Work required » Repeat the lines of the data that follow, please, starting at the first and stopping after the one with "operation, with results".
::: Records for the exercise :::
-- ==== Sys2Proof/Tests/Slice0.lean ====
section
/-! SUPPORT. Tests: each check of R7 with a configuration it refuses; codes written out from the spec's tables; one step for each
operation, with results worked out in 95_test_vectors.md under CFG_T; and a witness for the hypotheses of each statement. -/

namespace Sys2Proof.Tests

open Sys2Proof Sys2Proof.Machine

/-! ## Helpers -/

/-- The state an outcome ends in. -/
def after : Host.Outcome State Fault Refusal → State
  | .next s => s
  | .fault _ => State.reset
  | .refused _ => State.reset

/-- An outcome is a next state with a property. -/
def ends (o : Host.Outcome State Fault Refusal) (p : State → Bool) : Bool :=
  match o with
  | .next s => p s
  | .fault _ => false
  | .refused _ => false

theorem exists_next {o : Host.Outcome State Fault Refusal} (h : ends o (fun _ => true) = true) : ∃ t, o = .next t := by
  cases o with
  | next t => exact ⟨t, rfl⟩
  | fault _ => cases h
  | refused _ => cases h

/-- An outcome is the refusal of an ill-formed configuration. -/
def refusesCfg : Host.Outcome State Fault Refusal → Bool
  | .refused .configIllFormed => true
  | _ => false

/-- CFG_T after `RESET; INIT ok` (V-B8). -/
def running : State := after (exec (.init true) State.reset)

/-- CFG_T running with SQ(d) in the Square table. -/
def based (d : Nat) : State := after (exec (.buildsquare d) running)

/-- `s` with other registers. -/
def withRegs (s : State) (sh : Shape) (n : FreqIndex) (d c : Nat) (pend : Bool) : State :=
  { s with shape := sh, freq := n, duty := d, cursor := c, tickPend := pend }

/-- A running state `(RUN, sh, n, d, c, pend)` with SQ(d), as 95_test_vectors.md writes it. -/
def at_ (sh : Shape) (n : FreqIndex) (d c : Nat) (pend : Bool) : State := withRegs (based d) sh n d c pend

/-- CFG_T halted. -/
def halted : State := after (exec (.init false) State.reset)

/-- The registers `(SHAPE, FREQ, DUTY, CURSOR)` and `SQ(h)` at its edge, as 95_test_vectors.md lists them. -/
def shows (sh : Shape) (n : FreqIndex) (d c h : Nat) (t : State) : Bool :=
  decide (t.shape = sh) && decide (t.freq = n) && decide (t.duty = d) && decide (t.cursor = c)
    && decide (t.entry .square (h - 1) = some 3000) && decide (t.entry .square h = some 500)

/-- What a TICK leaves: the one trace element, CURSOR, and TICK_PEND clear. -/
def ticked (e : TraceEvent) (c : Nat) (t : State) : Bool :=
  decide (t.trace = [e]) && decide (t.cursor = c) && !t.tickPend

/-! ## The checks of R7, one ill-formed configuration each -/

theorem test_cfg_t_wf : Cfg.illustrative.wf = true := by decide

theorem test_wf_item1 : ({ Cfg.illustrative with lenTri := 9 } : Cfg).lengthsOk = false := by decide
theorem test_wf_item2 : ({ Cfg.illustrative with cursorWidth := 4 } : Cfg).cursorWidthOk = false := by decide
theorem test_wf_item3 : ({ Cfg.illustrative with dutyMax := 21 } : Cfg).dutyRangeOk = false := by decide
theorem test_wf_item4 : ({ Cfg.illustrative with dutyMax := 17 } : Cfg).dutyAlignedOk = false := by decide
theorem test_wf_item5 : ({ Cfg.illustrative with sqHigh := 4096 } : Cfg).squareLevelsOk = false := by decide
theorem test_wf_item6 : ({ Cfg.illustrative with sineRom := [2000, 3000] } : Cfg).sineRomOk = false := by decide
theorem test_wf_item7 : ({ Cfg.illustrative with sawSlope := 820 } : Cfg).sawOk = false := by decide
theorem test_wf_item8 : ({ Cfg.illustrative with triDnBase := 1999 } : Cfg).triangleOk = false := by decide
theorem test_wf_item9 : ({ Cfg.illustrative with sinkPrefix := 16 } : Cfg).sinkPrefixOk = false := by decide

/-- A configuration with one defect is refused by the step (U12). -/
theorem test_ill_formed_cfg_refused :
    refusesCfg (step { State.reset with cfg := { Cfg.illustrative with cursorWidth := 4 } }) = true := by decide

/-- TRYSEND and the builds do not stand on the inputs on their own (R81). -/
theorem test_micro_operations_not_presentable :
    ([.trysend 0 true, .buildsine, .buildsquare 3, .buildsaw, .buildtri] : List Instr).all (fun i => !i.wf) = true := by decide

/-! ## Decoding: codes written out bit by bit from R73 and R74 -/

theorem test_decode_setshape : ([0b10000000, 0b10000001, 0b10000010, 0b10000011] : List CmdCode).map decodeCmd
    = [.instr (.setshape .sine), .instr (.setshape .square), .instr (.setshape .triangle), .instr (.setshape .sawtooth)] := by
  decide
theorem test_decode_setfreq : ([0b10010000, 0b10010101, 0b10010110] : List CmdCode).map decodeCmd
    = [.instr (.setfreq 0), .instr (.setfreq 5), .instr (.setfreq 6)] := by decide
theorem test_decode_adjduty : ([0b10100000, 0b10100001] : List CmdCode).map decodeCmd
    = [.instr (.adjduty .minus), .instr (.adjduty .plus)] := by decide
theorem test_decode_resets : ([0b10110000, 0b11000000] : List CmdCode).map decodeCmd
    = [.instr .rstduty, .instr .rstall] := by decide
theorem test_decode_keys : ([0b00110000, 0b00110001, 0b00110010, 0b00110011, 0b00110100, 0b00110101, 0b00110110, 0b00110111,
      0b00111000, 0b00111001, 0b00101010, 0b00100011] : List CmdCode).map decodeCmd
    = [.instr .key0, .instr .key1, .instr .key2, .instr .key3, .instr .key4, .instr .key5, .instr .key6, .instr .key7,
       .instr .key8, .instr .key9, .instr .keystar, .instr .keyhash] := by decide
/-- The reserved codes of V-C13. -/
theorem test_decode_reserved : ([0x00, 0x41, 0x7F, 0x84, 0x9B, 0xA2, 0xB1, 0xC1, 0xD5, 0xFF] : List CmdCode).all
    (fun c => decide (decodeCmd c = .reserved c)) = true := by decide
/-- The event lines (R81). -/
theorem test_decode_events : ([.rst, .initGo true, .initGo false, .timerEvt, .serviceTick true] : List Event).map decodeEvent
    = [.instr .reset, .instr (.init true), .instr (.init false), .instr .timerFire, .instr (.tick true)] := by decide
/-- No two rows of the command tables match one code. -/
theorem test_rows_disjoint :
    cmdRows.Pairwise (fun r q => (r.mask &&& q.mask) &&& (r.value ^^^ q.value) ≠ 0) := by decide

/-- The match value of every table row that has a code is decoded and run as the first operation after reset. -/
theorem test_table_words_run_first :
    [0x80, 0x90, 0xA0, 0xB0, 0xC0, 0x30, 0x31, 0x32, 0x33, 0x34, 0x35, 0x36, 0x37, 0x38, 0x39, 0x2A, 0x23].all (fun w =>
      (decodeTableWord 8 w).isSome && ends (step (State.reset.withFetchWord 8 w)) (fun t => decide (t.schedule = []))) = true := by
  decide
theorem test_adjduty_runs_first : ends (step (State.reset.withFetchWord 8 0xA1)) (shows .square .one 12 0 12) = true := by decide

/-- Pseudo-operations (R83) and key lines (R74). -/
theorem test_written_form : programEvents [.t true, .incduty, .decduty, .key '#', .key '9', .cmd 0xD5]
    = [.timerEvt, .serviceTick true, .cmd 0xA1, .cmd 0xA0, .cmd 0x23, .cmd 0x39, .cmd 0xD5] := by decide

/-! ## Operands, frames and addresses -/

/-- V-K1, V-K3. -/
theorem test_frames : frameOf Cfg.illustrative 3000 = 0x3BB8 ∧ frameOf Cfg.illustrative 4095 = 0x3FFF ∧
    frameOf { Cfg.illustrative with sinkPrefix := 0xF } 500 = 0xF1F4 := by decide
/-- `W_C`, `W_D` and DEPTH_TRI of CFG_T (95_test_vectors.md section 1), two of them R6's defaults. -/
theorem test_widths : Cfg.illustrative.cursorWidth = 5 ∧ Cfg.illustrative.dutyWidth = 5 ∧ Cfg.illustrative.depthTri = 8 := by
  decide
/-- `{2, 3}` with `W_C` = 5 is 0b10_00011 (R52). -/
theorem test_flat_address : lutAddr Cfg.illustrative .triangle 3 = 0b1000011 ∧
    (match memRead running 0b1000011 with
     | .ok v => decide (v = 3000)
     | .error _ => false) = true := by decide
/-- The first number of more than `2 + W_C` = 7 bits is no address. -/
theorem test_flat_address_too_wide : memRead running 0b10000000 = .error (.lutAddrTooWide 0b10000000) := by rfl
/-- The pass lengths of V-T8. -/
theorem test_pass_ticks : passTicks 20 3 = 7 ∧ passTicks 8 5 = 2 ∧ passTicks 6 3 = 2 ∧ passTicks 20 1 = 20 := by decide

/-! ## Events -/

/-- V-B8 and 42_table_builder.md rule R170's example. -/
theorem test_init_ok : ends (exec (.init true) State.reset) (fun t =>
    decide (t.phase = .run) && shows .square .one 10 0 10 t && decide (t.entry .triangle 4 = some 0)
      && decide (t.entry .triangle 7 = some 1000) && decide (t.entry .sine 7 = some 1000)
      && decide (t.entry .sawtooth 5 = some 2500)) = true := by decide
/-- V-B9. -/
theorem test_init_fail : ends (exec (.init false) State.reset) (fun t =>
    decide (t.phase = .halt) && decide (t.entry .square 0 = some 0)) = true := by decide
/-- V-R1. -/
theorem test_reset : ends (exec .reset (at_ .sine .four 16 9 true)) (fun t => decide (t = State.reset)) = true := by decide
/-- V-E1. -/
theorem test_timer_fire : ends (exec .timerFire running) (fun t => t.tickPend && decide (t.cursor = 0)) = true := by decide
/-- V-E2. -/
theorem test_timer_fire_uninit : ends (exec .timerFire State.reset) (fun t => decide (t = State.reset)) = true := by decide
/-- V-T6: the wrap is a reset to 0, not a modulo. -/
theorem test_tick_wraps_to_zero : ends (exec (.tick true) (at_ .square .three 10 21 true)) (ticked (.sent 0x3BB8) 3) = true := by
  decide
/-- V-T3: a busy sink. -/
theorem test_tick_busy : ends (exec (.tick false) (at_ .square .one 10 4 true)) (ticked .dropped 5) = true := by decide
/-- V-T3's remark: with ADVANCE_ON_DROP off a dropped tick holds the cursor. -/
theorem test_tick_busy_held :
    ends (exec (.tick false) { at_ .square .one 10 4 true with cfg := { Cfg.illustrative with advanceOnDrop := false } })
      (ticked .dropped 4) = true := by decide
/-- V-T12: an entry of the triangle's gap is sent as code 0. -/
theorem test_tick_gap : ends (exec (.tick true) (at_ .triangle .one 10 4 true)) (ticked (.sent 0x3000) 5) = true := by decide
/-- V-T14: the last entry, and the largest stored cursor. -/
theorem test_tick_last_entry : ends (exec (.tick true) (at_ .square .five 10 19 true)) (ticked (.sent 0x31F4) 24) = true := by
  decide
/-- V-T4. -/
theorem test_tick_disabled : ends (exec (.tick true) (at_ .square .one 10 4 false)) (fun t =>
    decide (t = at_ .square .one 10 4 false)) = true := by decide

/-! ## Commands (V-C1 to V-C16) -/

theorem test_setshape : ends (exec (.setshape .sawtooth) (at_ .sine .one 10 7 false)) (shows .sawtooth .one 10 7 10) = true := by
  decide
theorem test_setfreq : ends (exec (.setfreq 3) (at_ .square .one 10 0 false)) (shows .square .three 10 0 10) = true := by decide
theorem test_setfreq_illegal : ends (exec (.setfreq 6) (at_ .square .three 10 0 false)) (shows .square .three 10 0 10) = true := by
  decide
theorem test_adjduty_plus : ends (exec (.adjduty .plus) (at_ .square .one 10 5 false)) (shows .square .one 12 5 12) = true := by
  decide
theorem test_adjduty_at_max : ends (exec (.adjduty .plus) (at_ .square .one 18 5 false)) (shows .square .one 18 5 18) = true := by
  decide
theorem test_rstduty : ends (exec .rstduty (at_ .square .two 16 3 false)) (shows .square .two 10 3 10) = true := by decide
theorem test_rstduty_off_square : ends (exec .rstduty (at_ .sine .one 14 5 false)) (shows .sine .one 14 5 14) = true := by decide
theorem test_rstall : ends (exec .rstall (at_ .sine .four 16 7 false)) (shows .square .one 10 7 10) = true := by decide
/-- V-C12: each key from `(Square, 2, 14, 5; SQ(14))`. -/
theorem test_keys_frequency : ends (exec .key1 (at_ .square .two 14 5 false)) (shows .square .one 14 5 14) = true ∧
    ends (exec .key2 (at_ .square .two 14 5 false)) (shows .square .two 14 5 14) = true ∧
    ends (exec .key3 (at_ .square .two 14 5 false)) (shows .square .three 14 5 14) = true ∧
    ends (exec .key4 (at_ .square .two 14 5 false)) (shows .square .four 14 5 14) = true ∧
    ends (exec .key5 (at_ .square .two 14 5 false)) (shows .square .five 14 5 14) = true := by decide
theorem test_keys_shape : ends (exec .key6 (at_ .square .two 14 5 false)) (shows .sine .two 14 5 14) = true ∧
    ends (exec .key7 (at_ .square .two 14 5 false)) (shows .triangle .two 14 5 14) = true ∧
    ends (exec .key8 (at_ .square .two 14 5 false)) (shows .square .two 14 5 14) = true := by decide
theorem test_keys_duty : ends (exec .key0 (at_ .square .two 14 5 false)) (shows .square .two 10 5 10) = true ∧
    ends (exec .key9 (at_ .square .two 14 5 false)) (shows .square .one 10 5 10) = true ∧
    ends (exec .keystar (at_ .square .two 14 5 false)) (shows .square .two 12 5 12) = true ∧
    ends (exec .keyhash (at_ .square .two 14 5 false)) (shows .square .two 16 5 16) = true := by decide
/-- V-C14: a command outside RUN. -/
theorem test_command_not_accepted : ends (exec .key6 halted) (fun t => decide (t = halted)) = true := by decide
:::
Output of the exercise »
-- ==== Sys2Proof/Tests/Slice0.lean ====
section
/-! SUPPORT. Tests: each check of R7 with a configuration it refuses; codes written out from the spec's tables; one step for each
operation, with results worked out in 95_test_vectors.md under CFG_T; and a witness for the hypotheses of each statement. -/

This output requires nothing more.